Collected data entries
-- ==== Sys2Proof/Laws/KeepsKeys.lean ====
section
/-!
SUPPORT. What the operations of Machine/Keys.lean keep, and which parts they may change (Laws/Keeps.lean).
-/

set_option Elab.async false
namespace Sys2Proof.Machine

variable {P : Part → Bool} {Q : State → Prop}

theorem execKeyGenerate_keeps (K : Keeps P Q) (h_rcv : P .rcv = true) (h_obs : P .obs = true) (h_cex : P .cex = true) (h_xlt : P .xlt = true)
    (h_srg : P .srg = true) (h_kst : P .kst = true) (h_kwe : P .kwe = true) (h_ent : P .ent = true) (h_free : P .free = true) {h : CmdHdr}
    {dst : BitVec 16} {usage opt type : BitVec 8} {wrapIdBva : BitVec 64} {x : Option XFault} {wrapId : BitVec 128} {s : State} (Ks : Q s)
    : KeepsBy Q (execKeyGenerate h dst usage opt type wrapIdBva x wrapId s) := by
  unfold execKeyGenerate
  refine KeepsBy.of ?_
  refine cexRun_keeps K h_cex h_srg Ks ?_
  intro b1 h2
  extract_lets +onlyGivenNames x3 x4
  refine checked_keeps K h_cex h2 ?_
  intro b5 h6
  refine kweChecked_keeps K h_cex h_kwe h6 ?_
  intro b7 h8
  split
  · exact xltFault_keeps K h_rcv h_obs h_cex h_xlt h8
  · split
    rename_i y9 y10 y11 y12
    have Ky11 : Q y11 := Keeps.snd y12 (keyBits_keeps K h_ent h_free h8)
    extract_lets +onlyGivenNames x13 x14
    exact finish_keeps K h_cex (kweDone_keeps K h_kwe h_ent (writeSlot_keeps K h_kst Ky11))

theorem execPkeComplete_keeps (K : Keeps P Q) (h_rcv : P .rcv = true) (h_icu : P .icu = true) (h_obs : P .obs = true) (h_srg : P .srg = true)
    (h_out : P .out = true) {unit : BitVec 2} {who : BitVec 5} {ns : BitVec 32} {s : State} (Ks : Q s)
    : KeepsBy Q (execPkeComplete unit who ns s) := by
  unfold execPkeComplete
  refine KeepsBy.of ?_
  extract_lets +onlyGivenNames x1
  have Kx1 : Q x1 := chargeEngine_keeps K h_srg (obsAdd_keeps K h_obs Ks)
  clear_value x1
  extract_lets +onlyGivenNames x2 x3
  have Kx3 : Q x3 := K.srg h_srg Kx1
  clear_value x3
  exact Keeps.ite Kx3 (pend_keeps K h_rcv h_icu h_obs h_out Kx3)

theorem execKeyZeroize_keeps (K : Keeps P Q) (h_cex : P .cex = true) (h_srg : P .srg = true) (h_kst : P .kst = true) (h_engKeys : P .engKeys = true)
    (h_kwe : P .kwe = true) (h_ent : P .ent = true) {h : CmdHdr} {slot : BitVec 16} {s : State} (Ks : Q s) : KeepsBy Q (execKeyZeroize h slot s) := by
  unfold execKeyZeroize
  exact KeepsBy.of (cexRun_keeps K h_cex h_srg Ks (fun b1 h2 => kweChecked_keeps K h_cex h_kwe h2 (fun b3 h4 => finish_keeps K h_cex (kweDone_keeps K h_kwe h_ent (zeroizeSlots_keeps K h_kst h_engKeys h_kwe h4)))))

theorem execCipherEncrypt_keeps (K : Keeps P Q) (h_rcv : P .rcv = true) (h_obs : P .obs = true) (h_cex : P .cex = true) (h_xlt : P .xlt = true)
    (h_srg : P .srg = true) (h_kwe : P .kwe = true) (h_ent : P .ent = true) (h_free : P .free = true) (h_out : P .out = true) {h : CmdHdr}
    {slot len aadLen : BitVec 16} {src dst ivBva : BitVec 64} {x : Option XFault} {data : Bytes} {s : State} (Ks : Q s)
    : KeepsBy Q (execCipherEncrypt h slot len aadLen src dst ivBva x data s) := by
  unfold execCipherEncrypt
  refine KeepsBy.of ?_
  refine cexRun_keeps K h_cex h_srg Ks ?_
  intro b1 h2
  refine checked_keeps K h_cex h2 ?_
  intro b3 h4
  refine kweChecked_keeps K h_cex h_kwe h4 ?_
  intro b5 h6
  split
  · exact xltFault_keeps K h_rcv h_obs h_cex h_xlt h6
  · split
    rename_i y7 y8 y9 y10
    have Ky9 : Q y9 := Keeps.snd y10 (drawBits_keeps K h_free h6)
    extract_lets +onlyGivenNames x11 x12 x13 x14 x15
    have Kx15 : Q x15 := State.emit_keeps K h_out (State.emit_keeps K h_out Ky9)
    clear_value x15
    exact finish_keeps K h_cex (kweDone_keeps K h_kwe h_ent Kx15)

theorem execEntRetryExpiry_keeps (K : Keeps P Q) (h_ent : P .ent = true) {s : State} (Ks : Q s) : KeepsBy Q (execEntRetryExpiry s) := by
  unfold execEntRetryExpiry
  exact KeepsBy.of (Keeps.ite (K.ent h_ent Ks) Ks)

theorem execEntStartupTestsDone_drbgStartUp_keeps (K : Keeps P Q) (h_ent : P .ent = true) (h_free : P .free = true) {s : State} (Ks : Q s)
    : Q (execEntStartupTestsDone.drbgStartUp s) := by
  unfold execEntStartupTestsDone.drbgStartUp
  exact Keeps.ite Ks (drbgInstantiate_keeps K h_ent h_free Ks)

theorem execEntStartupTestsDone_keeps (K : Keeps P Q) (h_ent : P .ent = true) (h_free : P .free = true) {s : State} (Ks : Q s)
    : KeepsBy Q (execEntStartupTestsDone s) := by
  unfold execEntStartupTestsDone
  exact KeepsBy.of (Keeps.ite (execEntStartupTestsDone_drbgStartUp_keeps K h_ent h_free (K.ent h_ent Ks)) Ks)

theorem kweStart_keeps (K : Keeps P Q) (h_kwe : P .kwe = true) (h_out : P .out = true) {a : Nat} {a1 : State} (Ka1 : Q a1) : Q (kweStart a a1) := by
  induction a generalizing a1 with
  | zero =>
    unfold kweStart
    exact Ka1
  | succ n ih =>
    unfold kweStart
    refine Keeps.ite Ka1 ?_
    split
    · exact Ka1
    · extract_lets +onlyGivenNames x1 x2
      have Kx2 : Q x2 := K.kwe h_kwe Ka1
      clear_value x2
      split
      · exact ih (State.emit_keeps K h_out (kweRefused_keeps K h_kwe Kx2))
      · exact K.kwe h_kwe Kx2

theorem execKweRequest_keeps (K : Keeps P Q) (h_kwe : P .kwe = true) (h_out : P .out = true) {who : BitVec 5} {op : KweOp} {src : BitVec 11}
    {dst : KweDst} {ctx : BitVec 16} {s : State} (Ks : Q s) : KeepsBy Q (execKweRequest who op src dst ctx s) := by
  unfold execKweRequest
  refine KeepsBy.of ?_
  refine Keeps.ite Ks ?_
  extract_lets +onlyGivenNames x1
  exact kweStart_keeps K h_kwe h_out (K.kwe h_kwe Ks)

theorem execKeyUnwrap_keeps (K : Keeps P Q) (h_rcv : P .rcv = true) (h_obs : P .obs = true) (h_cex : P .cex = true) (h_xlt : P .xlt = true)
    (h_srg : P .srg = true) (h_kst : P .kst = true) (h_kwe : P .kwe = true) (h_ent : P .ent = true) {h : CmdHdr} {dst wrapSlot : BitVec 16}
    {opt : BitVec 8} {blobBva wrapIdBva : BitVec 64} {x : Option XFault} {blob : Bytes} {wrapId : BitVec 128} {s : State} (Ks : Q s)
    : KeepsBy Q (execKeyUnwrap h dst wrapSlot opt blobBva wrapIdBva x blob wrapId s) := by
  unfold execKeyUnwrap
  refine KeepsBy.of ?_
  refine cexRun_keeps K h_cex h_srg Ks ?_
  intro b1 h2
  extract_lets +onlyGivenNames x3 x4
  refine checked_keeps K h_cex h2 ?_
  intro b5 h6
  refine kweChecked_keeps K h_cex h_kwe h6 ?_
  intro b7 h8
  split
  · exact xltFault_keeps K h_rcv h_obs h_cex h_xlt h8
  · split
    · exact finish_keeps K h_cex h8
    · split
      extract_lets +onlyGivenNames x9 x10
      have Kx10 : Q x10 := Keeps.ite (pkeDone_keeps K h_ent (pkeDone_keeps K h_ent h8)) h8
      clear_value x10
      exact Keeps.ite (finish_keeps K h_cex (kweDone_keeps K h_kwe h_ent Kx10)) (Keeps.ite (finish_keeps K h_cex (kweRefused_keeps K h_kwe Kx10)) (finish_keeps K h_cex (kweDone_keeps K h_kwe h_ent (writeSlot_keeps K h_kst Kx10))))

theorem execDrbgReseed_keeps (K : Keeps P Q) (h_rcv : P .rcv = true) (h_icu : P .icu = true) (h_obs : P .obs = true) (h_kwe : P .kwe = true)
    (h_ent : P .ent = true) (h_free : P .free = true) (h_out : P .out = true) {which : BitVec 2} {s : State} (Ks : Q s)
    : KeepsBy Q (execDrbgReseed which s) := by
  unfold execDrbgReseed
  exact KeepsBy.of (Keeps.ite Ks (Keeps.ite (pend_keeps K h_rcv h_icu h_obs h_out Ks) (Keeps.ite (drbgReseed_keeps K h_ent h_free Ks) (Keeps.ite (kweReseed_keeps K h_kwe h_ent Ks) (pkeReseed_keeps K h_ent Ks)))))

theorem execCipherDecrypt_keeps (K : Keeps P Q) (h_rcv : P .rcv = true) (h_obs : P .obs = true) (h_cex : P .cex = true) (h_xlt : P .xlt = true)
    (h_srg : P .srg = true) (h_kwe : P .kwe = true) (h_ent : P .ent = true) (h_out : P .out = true) {h : CmdHdr} {slot len aadLen : BitVec 16}
    {src dst ivBva : BitVec 64} {x : Option XFault} {data : Bytes} {iv : BitVec 96} {s : State} (Ks : Q s)
    : KeepsBy Q (execCipherDecrypt h slot len aadLen src dst ivBva x data iv s) := by
  unfold execCipherDecrypt
  refine KeepsBy.of ?_
  refine cexRun_keeps K h_cex h_srg Ks ?_
  intro b1 h2
  refine checked_keeps K h_cex h2 ?_
  intro b3 h4
  refine kweChecked_keeps K h_cex h_kwe h4 ?_
  intro b5 h6
  split
  · exact xltFault_keeps K h_rcv h_obs h_cex h_xlt h6
  · extract_lets +onlyGivenNames x7 x8
    exact Keeps.ite (finish_keeps K h_cex (kweDone_keeps K h_kwe h_ent (State.emit_keeps K h_out h6))) (finish_keeps K h_cex (kweDone_keeps K h_kwe h_ent h6))

theorem execPkVerify_keeps (K : Keeps P Q) (h_rcv : P .rcv = true) (h_obs : P .obs = true) (h_cex : P .cex = true) (h_xlt : P .xlt = true)
    (h_srg : P .srg = true) (h_ent : P .ent = true) {h : CmdHdr} {keyBva msgBva sigBva : BitVec 64} {msgLen : BitVec 32} {alg ctxLen : BitVec 8}
    {x : Option XFault} {key msg sig : Bytes} {s : State} (Ks : Q s)
    : KeepsBy Q (execPkVerify h keyBva msgBva sigBva msgLen alg ctxLen x key msg sig s) := by
  unfold execPkVerify
  refine KeepsBy.of ?_
  refine cexRun_keeps K h_cex h_srg Ks ?_
  intro b1 h2
  split
  refine checked_keeps K h_cex h2 ?_
  intro b3 h4
  split
  · exact xltFault_keeps K h_rcv h_obs h_cex h_xlt h4
  · exact finish_keeps K h_cex (pkeDone_keeps K h_ent h4)

theorem execEntHealthFailure_keeps (K : Keeps P Q) (h_rcv : P .rcv = true) (h_icu : P .icu = true) (h_obs : P .obs = true) (h_ent : P .ent = true)
    (h_out : P .out = true) {test : BitVec 2} {s : State} (Ks : Q s) : KeepsBy Q (execEntHealthFailure test s) := by
  unfold execEntHealthFailure
  refine KeepsBy.of ?_
  extract_lets +onlyGivenNames x1
  refine Keeps.ite Ks ?_
  extract_lets +onlyGivenNames x2 x3
  have Kx3 : Q x3 := K.ent h_ent Ks
  clear_value x3
  exact pend_keeps K h_rcv h_icu h_obs h_out (logError_keeps K h_rcv h_icu h_obs h_out Kx3)

theorem kwePut_keeps (K : Keeps P Q) (h_kst : P .kst = true) (h_engKeys : P .engKeys = true) {r : KweReq} {key : BitVec 256}
    {attr : BitVec 64 → BitVec 64} {s : State} (Ks : Q s) : Q (kwePut r key attr s).1 := by
  unfold kwePut
  split
  · exact Keeps.ite1 Ks (Keeps.p1 (writeSlot_keeps K h_kst Ks))
  · exact Keeps.p1 (putEngKey_keeps K h_engKeys Ks)
  · exact Ks

theorem wrapSlotBlob_keeps (K : Keeps P Q) (h_ent : P .ent = true) (h_free : P .free = true) {sl src n sequence : Nat} {s : State} (Ks : Q s)
    : Q (wrapSlotBlob sl src n sequence s).2 := by
  unfold wrapSlotBlob
  split
  rename_i y1 y2 y3 y4
  have Ky3 : Q y3 := Keeps.snd y4 (drbgBits_keeps K h_ent h_free Ks)
  exact Ky3

theorem kweRun_keeps (K : Keeps P Q) (h_kst : P .kst = true) (h_engKeys : P .engKeys = true) (h_kwe : P .kwe = true) (h_ent : P .ent = true)
    (h_free : P .free = true) {r : KweReq} {s : State} (Ks : Q s) : Q (kweRun r s).1 := by
  unfold kweRun
  extract_lets +onlyGivenNames x1 x2
  have Kx2 : ∀ b0 b1, Q b1 → Q (x2 b0 b1).1 := by
    intro b3 b4 b5
    unfold x2
    extract_lets +onlyGivenNames x6
    have Kx6 : Q x6.1 := kwePut_keeps K h_kst h_engKeys b5
    clear_value x6
    exact Kx6
  clear_value x2
  split
  · exact Kx2 _ _ Ks
  · extract_lets +onlyGivenNames x7
    have Kx7 : Q x7.2 := wrapSlotBlob_keeps K h_ent h_free Ks
    clear_value x7
    exact Kx7
  · split
    · exact Ks
    · split
      extract_lets +onlyGivenNames x8
      refine Keeps.ite1 Ks ?_
      refine Keeps.ite1 Ks ?_
      extract_lets +onlyGivenNames x9
      have Kx9 : Q x9.1 := kwePut_keeps K h_kst h_engKeys Ks
      clear_value x9
      exact Kx9
  · exact Ks
  · exact Keeps.ite1 Ks Ks
  · split
    rename_i y10 y11 y12 y13
    have Ky12 : Q y12 := Keeps.snd y13 (keyBits_keeps K h_ent h_free Ks)
    exact Kx2 _ _ Ky12
  · exact Kx2 _ _ Ks
  · exact Keeps.p1 (zeroizeSlots_keeps K h_kst h_engKeys h_kwe Ks)

theorem execKweComplete_keeps (K : Keeps P Q) (h_rcv : P .rcv = true) (h_icu : P .icu = true) (h_obs : P .obs = true) (h_cex : P .cex = true)
    (h_srg : P .srg = true) (h_kst : P .kst = true) (h_engKeys : P .engKeys = true) (h_kwe : P .kwe = true) (h_ent : P .ent = true)
    (h_free : P .free = true) (h_out : P .out = true) {ns : BitVec 32} {s : State} (Ks : Q s) : KeepsBy Q (execKweComplete ns s) := by
  unfold execKweComplete
  refine KeepsBy.of ?_
  split
  · exact Ks
  · extract_lets +onlyGivenNames x1 x2
    have Kx2 : Q x2 := chargeEngine_keeps K h_srg (obsAdd_keeps K h_obs (K.kwe h_kwe Ks))
    clear_value x2
    extract_lets +onlyGivenNames x3
    have Kx3 : Q x3.1 := Keeps.ite1 Kx2 (kweRun_keeps K h_kst h_engKeys h_kwe h_ent h_free Kx2)
    clear_value x3
    extract_lets +onlyGivenNames x4
    have Kx4 : Q x4 := kweDone_keeps K h_kwe h_ent Kx3
    clear_value x4
    extract_lets +onlyGivenNames x5
    have Kx5 : Q x5 := Keeps.ite Kx4 (pend_keeps K h_rcv h_icu h_obs h_out Kx4)
    clear_value x5
    exact kweStart_keeps K h_kwe h_out (settleKills_keeps K h_cex h_kst h_engKeys h_kwe (State.emit_keeps K h_out Kx5))

theorem execPkHash_keeps (K : Keeps P Q) (h_rcv : P .rcv = true) (h_obs : P .obs = true) (h_cex : P .cex = true) (h_xlt : P .xlt = true)
    (h_srg : P .srg = true) (h_ent : P .ent = true) (h_out : P .out = true) {h : CmdHdr} {src len dst : BitVec 64} {alg : BitVec 8}
    {outLen : BitVec 16} {x : Option XFault} {data : Bytes} {s : State} (Ks : Q s) : KeepsBy Q (execPkHash h src len dst alg outLen x data s) := by
  unfold execPkHash
  refine KeepsBy.of ?_
  refine cexRun_keeps K h_cex h_srg Ks ?_
  intro b1 h2
  split
  refine checked_keeps K h_cex h2 ?_
  intro b3 h4
  split
  · exact xltFault_keeps K h_rcv h_obs h_cex h_xlt h4
  · exact finish_keeps K h_cex (pkeDone_keeps K h_ent (State.emit_keeps K h_out h4))

theorem execKeyDerive_keeps (K : Keeps P Q) (h_cex : P .cex = true) (h_srg : P .srg = true) (h_kst : P .kst = true) (h_kwe : P .kwe = true)
    (h_ent : P .ent = true) {h : CmdHdr} {src dst : BitVec 16} {label opt : BitVec 8} {region : BitVec 16} {id : BitVec 32} {s : State} (Ks : Q s)
    : KeepsBy Q (execKeyDerive h src dst label opt region id s) := by
  unfold execKeyDerive
  refine KeepsBy.of ?_
  refine cexRun_keeps K h_cex h_srg Ks ?_
  intro b1 h2
  split
  extract_lets +onlyGivenNames x3
  refine checked_keeps K h_cex h2 ?_
  intro b4 h5
  refine kweChecked_keeps K h_cex h_kwe h5 ?_
  intro b6 h7
  extract_lets +onlyGivenNames x8 x9 x10 x11
  exact finish_keeps K h_cex (kweDone_keeps K h_kwe h_ent (writeSlot_keeps K h_kst h7))

theorem execKeyWrap_keeps (K : Keeps P Q) (h_rcv : P .rcv = true) (h_obs : P .obs = true) (h_cex : P .cex = true) (h_xlt : P .xlt = true)
    (h_srg : P .srg = true) (h_kwe : P .kwe = true) (h_pke : P .pke = true) (h_ent : P .ent = true) (h_free : P .free = true) (h_out : P .out = true)
    {h : CmdHdr} {src wrapSlot : BitVec 16} {method : BitVec 8} {out rcptBva sequence : BitVec 64} {x : Option XFault} {rcpt : Bytes} {s : State} (Ks
    : Q s) : KeepsBy Q (execKeyWrap h src wrapSlot method out rcptBva sequence x rcpt s) := by
  unfold execKeyWrap
  refine KeepsBy.of ?_
  refine cexRun_keeps K h_cex h_srg Ks ?_
  intro b1 h2
  split
  refine checked_keeps K h_cex h2 ?_
  intro b3 h4
  refine kweChecked_keeps K h_cex h_kwe h4 ?_
  intro b5 h6
  split
  · exact xltFault_keeps K h_rcv h_obs h_cex h_xlt h6
  · split
    rename_i y7 y8 y9 y10
    have Ky9 : Q y9 := Keeps.snd y10 (drbgBits_keeps K h_ent h_free h6)
    extract_lets +onlyGivenNames x11 x12
    split
    rename_i y13 y14 y15 y16
    have Ky15 : Q y15 := Keeps.snd y16 (Keeps.ite2 Ky9 (sealHybrid_keeps K h_pke h_ent h_free Ky9))
    split
    · rename_i y17 y18
      have Ky15 : Q y15 := Keeps.snd y16 (Keeps.ite2 Ky9 (sealHybrid_keeps K h_pke h_ent h_free Ky9))
      exact finish_keeps K h_cex Ky15
    · rename_i y19 y20 y21
      have Ky15 : Q y15 := Keeps.snd y16 (Keeps.ite2 Ky9 (sealHybrid_keeps K h_pke h_ent h_free Ky9))
      exact finish_keeps K h_cex (kweDone_keeps K h_kwe h_ent (State.emit_keeps K h_out Ky15))

end Sys2Proof.Machine
end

• _WHAT YOU ARE ASKED TO DO_
Write out exactly the lines that fall from the line with "true) (h_pke : P" to the line with "have Ky9 : Q y9 := Keeps.snd y10 (drbgBits_keeps" in the records above, keeping both ends.

• _EXERCISE ANSWER_
    (h_srg : P .srg = true) (h_kwe : P .kwe = true) (h_pke : P .pke = true) (h_ent : P .ent = true) (h_free : P .free = true) (h_out : P .out = true)
    {h : CmdHdr} {src wrapSlot : BitVec 16} {method : BitVec 8} {out rcptBva sequence : BitVec 64} {x : Option XFault} {rcpt : Bytes} {s : State} (Ks
    : Q s) : KeepsBy Q (execKeyWrap h src wrapSlot method out rcptBva sequence x rcpt s) := by
  unfold execKeyWrap
  refine KeepsBy.of ?_
  refine cexRun_keeps K h_cex h_srg Ks ?_
  intro b1 h2
  split
  refine checked_keeps K h_cex h2 ?_
  intro b3 h4
  refine kweChecked_keeps K h_cex h_kwe h4 ?_
  intro b5 h6
  split
  · exact xltFault_keeps K h_rcv h_obs h_cex h_xlt h6
  · split
    rename_i y7 y8 y9 y10
    have Ky9 : Q y9 := Keeps.snd y10 (drbgBits_keeps K h_ent h_free h6)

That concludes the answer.